For some reason, when reporters ask that second question, they are usually talking to diner goers, subway riders, and other typical “persons on the street.”  Serious examinations of policy proposals are left to Op-Ed writers and commentators who are required to express some sort of opinion.  The reporters rarely seek out, say, a health care policy expert to compare the plans of Obama and Clinton because (gasp) they might end up with a story about why one has a better plan than the other.

Most of the time, the “experts” that most reporters talk to are the pollsters.  If you follow this stuff long enough, you’ll become really familiar with names like Terry Madonna, James Lee, John Kennedy, etc.  Each of them is extremely smart and has a ton of background knowledge about elections in Pennsylvania.  They are perfect to play the “color analyst” to the reporter’s “play-by-play guy” in what is commonly known as “horse-race journalism.”  Here is a great, though dated, explanation of horse-race journalism.

Well, Andrew Tyndall, writing on The Huffington Post, claims that in 2008, the horse-race journalism may be being pushed aside for “reality gameshow journalism“:

Stop thinking of this election as a race to the wire to be won by the candidate with the finest pedigree, truest form and best connections.

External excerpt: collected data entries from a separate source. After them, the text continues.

-- ==== Sys2Proof/Decode.lean ====
section
/-! DEFINITION. Decoding and encoding (30_encoding.md rules R220-R236): the two opcode maps as
tables of sixteen rows, a decoder that is total on bytes, and an encoder written from the same maps. -/

namespace Sys2Proof

/-- Rule R220: the format of an opcode byte, with the instruction it makes of its operands. -/
inductive Entry where
  | plain (i : Instr)
  | imm8 (f : Byte → Instr)
  | disp (f : Int → Instr)
  | imm16 (f : Word → Instr)
  | cbPrefix

/-- Why a byte list is no instruction: it ends before the bytes of rule R220 do. Every opcode byte
and every CB second byte has a row (R230-R234; the illegal bytes of R232 are rows too). -/
inductive DecodeError where
  | noOpcode
  | missingOperand (op : Byte)
  deriving DecidableEq, Repr

/-- Rule R223: the byte of a displacement read as s8. -/
def dispOfByte (b : Byte) : Int := b.toInt

/-- Rule R223: the byte that encodes a displacement. -/
def byteOfDisp (e : Int) : Byte := BitVec.ofInt 8 e

/-- Rule R230, row 0x. -/
def baseRow0 : List Entry :=
  [.plain .nop, .imm16 .ldBcNn, .plain .ldMbcA, .plain .incBc,
   .plain .incB, .plain .decB, .imm8 .ldBN, .plain .rlca,
   .imm16 .ldMnnSp, .plain .addHlBc, .plain .ldAMbc, .plain .decBc,
   .plain .incC, .plain .decC, .imm8 .ldCN, .plain .rrca]

/-- Rule R230, row 1x. -/
def baseRow1 : List Entry :=
  [.imm8 .stop, .imm16 .ldDeNn, .plain .ldMdeA, .plain .incDe,
   .plain .incD, .plain .decD, .imm8 .ldDN, .plain .rla,
   .disp .jrE, .plain .addHlDe, .plain .ldAMde, .plain .decDe,
   .plain .incE, .plain .decE, .imm8 .ldEN, .plain .rra]

/-- Rule R230, row 2x. -/
def baseRow2 : List Entry :=
  [.disp .jrNzE, .imm16 .ldHlNn, .plain .ldMhliA, .plain .incHl,
   .plain .incH, .plain .decH, .imm8 .ldHN, .plain .daa,
   .disp .jrZE, .plain .addHlHl, .plain .ldAMhli, .plain .decHl,
   .plain .incL, .plain .decL, .imm8 .ldLN, .plain .cpl]

/-- Rule R230, row 3x. -/
def baseRow3 : List Entry :=
  [.disp .jrNcE, .imm16 .ldSpNn, .plain .ldMhldA, .plain .incSp,
   .plain .incMhl, .plain .decMhl, .imm8 .ldMhlN, .plain .scf,
   .disp .jrCE, .plain .addHlSp, .plain .ldAMhld, .plain .decSp,
   .plain .incA, .plain .decA, .imm8 .ldAN, .plain .ccf]

/-- Rule R230, row 4x. -/
def baseRow4 : List Entry :=
  [.plain .ldBB, .plain .ldBC, .plain .ldBD, .plain .ldBE,
   .plain .ldBH, .plain .ldBL, .plain .ldBMhl, .plain .ldBA,
   .plain .ldCB, .plain .ldCC, .plain .ldCD, .plain .ldCE,
   .plain .ldCH, .plain .ldCL, .plain .ldCMhl, .plain .ldCA]

/-- Rule R230, row 5x. -/
def baseRow5 : List Entry :=
  [.plain .ldDB, .plain .ldDC, .plain .ldDD, .plain .ldDE,
   .plain .ldDH, .plain .ldDL, .plain .ldDMhl, .plain .ldDA,
   .plain .ldEB, .plain .ldEC, .plain .ldED, .plain .ldEE,
   .plain .ldEH, .plain .ldEL, .plain .ldEMhl, .plain .ldEA]

/-- Rule R230, row 6x. -/
def baseRow6 : List Entry :=
  [.plain .ldHB, .plain .ldHC, .plain .ldHD, .plain .ldHE,
   .plain .ldHH, .plain .ldHL, .plain .ldHMhl, .plain .ldHA,
   .plain .ldLB, .plain .ldLC, .plain .ldLD, .plain .ldLE,
   .plain .ldLH, .plain .ldLL, .plain .ldLMhl, .plain .ldLA]

/-- Rule R230, row 7x. -/
def baseRow7 : List Entry :=
  [.plain .ldMhlB, .plain .ldMhlC, .plain .ldMhlD, .plain .ldMhlE,
   .plain .ldMhlH, .plain .ldMhlL, .plain .halt, .plain .ldMhlA,
   .plain .ldAB, .plain .ldAC, .plain .ldAD, .plain .ldAE,
   .plain .ldAH, .plain .ldAL, .plain .ldAMhl, .plain .ldAA]

/-- Rule R230, row 8x. -/
def baseRow8 : List Entry :=
  [.plain .addAB, .plain .addAC, .plain .addAD, .plain .addAE,
   .plain .addAH, .plain .addAL, .plain .addAMhl, .plain .addAA,
   .plain .adcAB, .plain .adcAC, .plain .adcAD, .plain .adcAE,
   .plain .adcAH, .plain .adcAL, .plain .adcAMhl, .plain .adcAA]

/-- Rule R230, row 9x. -/
def baseRow9 : List Entry :=
  [.plain .subB, .plain .subC, .plain .subD, .plain .subE,
   .plain .subH, .plain .subL, .plain .subMhl, .plain .subA,
   .plain .sbcAB, .plain .sbcAC, .plain .sbcAD, .plain .sbcAE,
   .plain .sbcAH, .plain .sbcAL, .plain .sbcAMhl, .plain .sbcAA]

/-- Rule R230, row Ax. -/
def baseRowA : List Entry :=
  [.plain .andB, .plain .andC, .plain .andD, .plain .andE,
   .plain .andH, .plain .andL, .plain .andMhl, .plain .andA,
   .plain .xorB, .plain .xorC, .plain .xorD, .plain .xorE,
   .plain .xorH, .plain .xorL, .plain .xorMhl, .plain .xorA]

/-- Rule R230, row Bx. -/
def baseRowB : List Entry :=
  [.plain .orB, .plain .orC, .plain .orD, .plain .orE,
   .plain .orH, .plain .orL, .plain .orMhl, .plain .orA,
   .plain .cpB, .plain .cpC, .plain .cpD, .plain .cpE,
   .plain .cpH, .plain .cpL, .plain .cpMhl, .plain .cpA]

/-- Rule R230, row Cx. -/
def baseRowC : List Entry :=
  [.plain .retNz, .plain .popBc, .imm16 .jpNzNn, .imm16 .jpNn,
   .imm16 .callNzNn, .plain .pushBc, .imm8 .addAN, .plain .rst00,
   .plain .retZ, .plain .ret, .imm16 .jpZNn, .cbPrefix,
   .imm16 .callZNn, .imm16 .callNn, .imm8 .adcAN, .plain .rst08]

/-- Rule R230, row Dx. -/
def baseRowD : List Entry :=
  [.plain .retNc, .plain .popDe, .imm16 .jpNcNn, .plain .invalidD3,
   .imm16 .callNcNn, .plain .pushDe, .imm8 .subN, .plain .rst10,
   .plain .retC, .plain .reti, .imm16 .jpCNn, .plain .invalidDB,
   .imm16 .callCNn, .plain .invalidDD, .imm8 .sbcAN, .plain .rst18]

/-- Rule R230, row Ex. -/
def baseRowE : List Entry :=
  [.imm8 .ldhMnA, .plain .popHl, .plain .ldhMcA, .plain .invalidE3,
   .plain .invalidE4, .plain .pushHl, .imm8 .andN, .plain .rst20,
   .disp .addSpE, .plain .jpHl, .imm16 .ldMnnA, .plain .invalidEB,
   .plain .invalidEC, .plain .invalidED, .imm8 .xorN, .plain .rst28]

/-- Rule R230, row Fx. -/
def baseRowF : List Entry :=
  [.imm8 .ldhAMn, .plain .popAf, .plain .ldhAMc, .plain .di,
   .plain .invalidF4, .plain .pushAf, .imm8 .orN, .plain .rst30,
   .disp .ldHlSpE, .plain .ldSpHl, .imm16 .ldAMnn, .plain .ei,
   .plain .invalidFC, .plain .invalidFD, .imm8 .cpN, .plain .rst38]

/-- Rule R230. -/
def baseRows : List (List Entry) :=
  [baseRow0, baseRow1, baseRow2, baseRow3, baseRow4, baseRow5, baseRow6, baseRow7,
   baseRow8, baseRow9, baseRowA, baseRowB, baseRowC, baseRowD, baseRowE, baseRowF]

/-- Rule R231, row 0x. -/
def cbRow0 : List Instr :=
  [.rlcB, .rlcC, .rlcD, .rlcE, .rlcH, .rlcL, .rlcMhl, .rlcA,
   .rrcB, .rrcC, .rrcD, .rrcE, .rrcH, .rrcL, .rrcMhl, .rrcA]

/-- Rule R231, row 1x. -/
def cbRow1 : List Instr :=
  [.rlB, .rlC, .rlD, .rlE, .rlH, .rlL, .rlMhl, .rlA,
   .rrB, .rrC, .rrD, .rrE, .rrH, .rrL, .rrMhl, .rrA]

/-- Rule R231, row 2x. -/
def cbRow2 : List Instr :=
  [.slaB, .slaC, .slaD, .slaE, .slaH, .slaL, .slaMhl, .slaA,
   .sraB, .sraC, .sraD, .sraE, .sraH, .sraL, .sraMhl, .sraA]

/-- Rule R231, row 3x. -/
def cbRow3 : List Instr :=
  [.swapB, .swapC, .swapD, .swapE, .swapH, .swapL, .swapMhl, .swapA,
   .srlB, .srlC, .srlD, .srlE, .srlH, .srlL, .srlMhl, .srlA]

/-- Rule R231, row 4x. -/
def cbRow4 : List Instr :=
  [.bit0B, .bit0C, .bit0D, .bit0E, .bit0H, .bit0L, .bit0Mhl, .bit0A,
   .bit1B, .bit1C, .bit1D, .bit1E, .bit1H, .bit1L, .bit1Mhl, .bit1A]

/-- Rule R231, row 5x. -/
def cbRow5 : List Instr :=
  [.bit2B, .bit2C, .bit2D, .bit2E, .bit2H, .bit2L, .bit2Mhl, .bit2A,
   .bit3B, .bit3C, .bit3D, .bit3E, .bit3H, .bit3L, .bit3Mhl, .bit3A]

/-- Rule R231, row 6x. -/
def cbRow6 : List Instr :=
  [.bit4B, .bit4C, .bit4D, .bit4E, .bit4H, .bit4L, .bit4Mhl, .bit4A,
   .bit5B, .bit5C, .bit5D, .bit5E, .bit5H, .bit5L, .bit5Mhl, .bit5A]

/-- Rule R231, row 7x. -/
def cbRow7 : List Instr :=
  [.bit6B, .bit6C, .bit6D, .bit6E, .bit6H, .bit6L, .bit6Mhl, .bit6A,
   .bit7B, .bit7C, .bit7D, .bit7E, .bit7H, .bit7L, .bit7Mhl, .bit7A]

/-- Rule R231, row 8x. -/
def cbRow8 : List Instr :=
  [.res0B, .res0C, .res0D, .res0E, .res0H, .res0L, .res0Mhl, .res0A,
   .res1B, .res1C, .res1D, .res1E, .res1H, .res1L, .res1Mhl, .res1A]

/-- Rule R231, row 9x. -/
def cbRow9 : List Instr :=
  [.res2B, .res2C, .res2D, .res2E, .res2H, .res2L, .res2Mhl, .res2A,
   .res3B, .res3C, .res3D, .res3E, .res3H, .res3L, .res3Mhl, .res3A]

/-- Rule R231, row Ax. -/
def cbRowA : List Instr :=
  [.res4B, .res4C, .res4D, .res4E, .res4H, .res4L, .res4Mhl, .res4A,
   .res5B, .res5C, .res5D, .res5E, .res5H, .res5L, .res5Mhl, .res5A]

/-- Rule R231, row Bx. -/
def cbRowB : List Instr :=
  [.res6B, .res6C, .res6D, .res6E, .res6H, .res6L, .res6Mhl, .res6A,
   .res7B, .res7C, .res7D, .res7E, .res7H, .res7L, .res7Mhl, .res7A]

/-- Rule R231, row Cx. -/
def cbRowC : List Instr :=
  [.set0B, .set0C, .set0D, .set0E, .set0H, .set0L, .set0Mhl, .set0A,
   .set1B, .set1C, .set1D, .set1E, .set1H, .set1L, .set1Mhl, .set1A]

/-- Rule R231, row Dx. -/
def cbRowD : List Instr :=
  [.set2B, .set2C, .set2D, .set2E, .set2H, .set2L, .set2Mhl, .set2A,
   .set3B, .set3C, .set3D, .set3E, .set3H, .set3L, .set3Mhl, .set3A]

/-- Rule R231, row Ex. -/
def cbRowE : List Instr :=
  [.set4B, .set4C, .set4D, .set4E, .set4H, .set4L, .set4Mhl, .set4A,
   .set5B, .set5C, .set5D, .set5E, .set5H, .set5L, .set5Mhl, .set5A]

/-- Rule R231, row Fx. -/
def cbRowF : List Instr :=
  [.set6B, .set6C, .set6D, .set6E, .set6H, .set6L, .set6Mhl, .set6A,
   .set7B, .set7C, .set7D, .set7E, .set7H, .set7L, .set7Mhl, .set7A]

/-- Rule R231. -/
def cbRows : List (List Instr) :=
  [cbRow0, cbRow1, cbRow2, cbRow3, cbRow4, cbRow5, cbRow6, cbRow7,
   cbRow8, cbRow9, cbRowA, cbRowB, cbRowC, cbRowD, cbRowE, cbRowF]

/-- Rule R230: the entry of an opcode byte. The defaults are never reached: every index is below 16. -/
def opcodeEntry (op : Byte) : Entry :=
  (baseRows.getD (op.toNat / 16) []).getD (op.toNat % 16) (.plain .nop)

/-- Rule R231: the instruction of a CB second byte. The defaults are never reached. -/
def cbInstr (op2 : Byte) : Instr :=
  (cbRows.getD (op2.toNat / 16) []).getD (op2.toNat % 16) .nop

/-- Rule R220: how many bytes an entry's instruction has. -/
def Entry.length : Entry → Nat
  | .plain _ => 1
  | .imm8 _ => 2
  | .disp _ => 2
  | .imm16 _ => 3
  | .cbPrefix => 2

/-- Rules R220, R223: the instruction of an entry and the two bytes after the opcode, of which it
uses the first `length - 1`; the low byte of `nn` comes first. -/
def Entry.build (n1 n2 : Byte) : Entry → Instr
  | .plain i => i
  | .imm8 f => f n1
  | .disp f => f (dispOfByte n1)
  | .imm16 f => f (wordOf n2 n1)
  | .cbPrefix => cbInstr n1

/-- Rules R220-R234: the instruction at the head of a byte list, and the bytes after it. -/
def decode : List Byte → Except DecodeError (Instr × List Byte)
  | [] => .error .noOpcode
  | op :: rest =>
    let entry := opcodeEntry op
    match entry.length, rest with
    | 1, rest => .ok (entry.build 0 0, rest)
    | 2, n1 :: rest => .ok (entry.build n1 0, rest)
    | 3, n1 :: n2 :: rest => .ok (entry.build n1 n2, rest)
    | _, _ => .error (.missingOperand op)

Start thinking of it as a cast of larger-than-life characters, scheming against each other while simultaneously trying to appear attractive to the electorate audience. Week by week the group undergoes media trials such as candidate debates and Sunday morning interviews. Each primary election constitutes another potential elimination round.

The winner gets to be a constant television presence in our homes for four years.

One can only hope that this constant television presence is as entertaining as my favorite Jaslene.